Staff Sergeant Lewis George Watkins (June 6, 1925 – October 7, 1952) was a United States Marine who was killed in the Korean War.

He sacrificed his life to save the lives of fellow Marines under his command and to contribute to the success of his unit's mission during the First Battle of the Hook in the Korean War. For his actions on October 7, 1952, Watkins posthumously received the Medal of Honor.

Biography
Lewis Watkins was born on June 6, 1925, in Seneca, South Carolina.  He graduated from Greenville High School, South Carolina in 1949. He was a member of the Greenville Police Department when he enlisted in the United States Marine Corps on September 12, 1950. After training at Parris Island, South Carolina.  He served at Camp Lejeune, North Carolina, and Camp Pendleton, California before being deployed to Korea.

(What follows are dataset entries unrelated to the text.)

/-! ### What an operation can do -/

/-- Everything about an operation that reaches its end in `s`, with `H`, `STATUS` and `RESULT` as given. -/
structure Completed (i : Instr) (s : State) (h : Option HeaderImage) (c : StatusCode) (r : Option Result) :
    Prop where
  /-- The status is one the operation may end with (R281). -/
  listed : c ∈ mayEndWith i
  /-- A raised status changes nothing else (R289). -/
  raised : isRaised c = true → h = s.h ∧ r = none
  /-- Only the header writers write `H` (R37). -/
  header : writesHeader i = false → h = s.h
  /-- An image, once there, stays (R40). -/
  stays : s.h ≠ none → h ≠ none
  /-- The marker is kept (R38). -/
  marker : (∀ x, s.h = some x → x.marker = startByte s.cfg) → ∀ x, h = some x → x.marker = startByte s.cfg
  /-- The strict statuses need `STRICT` (R281). -/
  strict : c = .fieldRangeTruncation ∨ c = .lengthOverflow → s.cfg.strict = true
  /-- `STATUS` and `RESULT` agree (R34, R35). -/
  agree : registersAgree (some c) r = true
  /-- The outputs depend on the configuration and, unless the operation is pure, on `H` (R40, R45). -/
  depends : ∀ s', s'.cfg = s.cfg → (s'.h = s.h ∨ isPure i = true) →
    exec i s' = .next { s' with h := if isPure i = true then s'.h else h, status := some c, result := r }

/-- `exec` on `i` at `s` is the guard's fault, or completes. -/
def ExecCases (i : Instr) (s : State) : Prop :=
  (readsHeader i = true ∧ s.h = none ∧ exec i s = .next (s.raiseFault .noHeader)) ∨
  ((readsHeader i = false ∨ s.h ≠ none) ∧ ∃ h c r,
    exec i s = .next { s with h := h, status := some c, result := r } ∧ Completed i s h c r)

theorem execCases_of_setField (i : Instr) (f : Field) (v : Nat) (s : State) (hf : f ≠ .startMarker)
    (he : ∀ s, exec i s = .next (s.setField f v)) (hr : readsHeader i = true) (hp : isPure i = false)
    (hw : writesHeader i = true) (hm : mayEndWith i = [.ok, .fieldRangeTruncation]) : ExecCases i s := by
  unfold ExecCases
  rw [he s]
  rcases State.setField_cases s f v with ⟨h0, h1⟩ | ⟨h, h0, hs, hv, h1⟩ | ⟨h, h0, hs, h1⟩
  · exact .inl ⟨hr, h0, by rw [h1]⟩
  · refine .inr ⟨.inr (by simp [h0]), s.h, _, _, by rw [h1], ?_⟩
    refine ⟨by simp [hm], fun _ => ⟨rfl, rfl⟩, fun _ => rfl, id, id, fun _ => hs, rfl, fun s' hc hh => ?_⟩
    simp only [hp, Bool.false_eq_true, or_false] at hh
    rw [he s']
    rcases State.setField_cases s' f v with ⟨g0, -⟩ | ⟨_, -, -, -, g1⟩ | ⟨_, -, gs, -⟩
    · rw [hh, h0] at g0; cases g0
    · rw [g1]; simp [hp, ← hh]
    · rw [hc, hs] at gs; rcases gs with gs | gs
      · cases gs
      · omega
  · refine .inr ⟨.inr (by simp [h0]), some (h.put f v), _, _, by rw [h1], ?_⟩
    refine ⟨by simp [hm], by simp [isRaised], by simp [hw], by simp, ?_, by simp, rfl, fun s' hc hh => ?_⟩
    · rintro hx x ⟨⟩
      rw [HeaderImage.put_marker _ _ _ hf]
      exact hx h h0
    · simp only [hp, Bool.false_eq_true, or_false] at hh
      rw [he s']
      rcases State.setField_cases s' f v with ⟨g0, -⟩ | ⟨_, -, gs, gv, -⟩ | ⟨_, g0, -, g1⟩
      · rw [hh, h0] at g0; cases g0
      · rw [hc] at gs; rw [gs] at hs; rcases hs with hs | hs
        · cases hs
        · omega
      · rw [hh, h0] at g0
        cases g0
        rw [g1]
        simp [hp]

On October 7, 1952, Sergeant Watkins' platoon was assigned to retake an outpost from the enemy. Although wounded in the fight, he placed automatic fire on the enemy machine gun position holding up the assault. When an enemy grenade landed among his men, he shoved them aside, picked up the grenade, and attempted to throw it at the enemy. The grenade exploded in his hand and wounded him mortally.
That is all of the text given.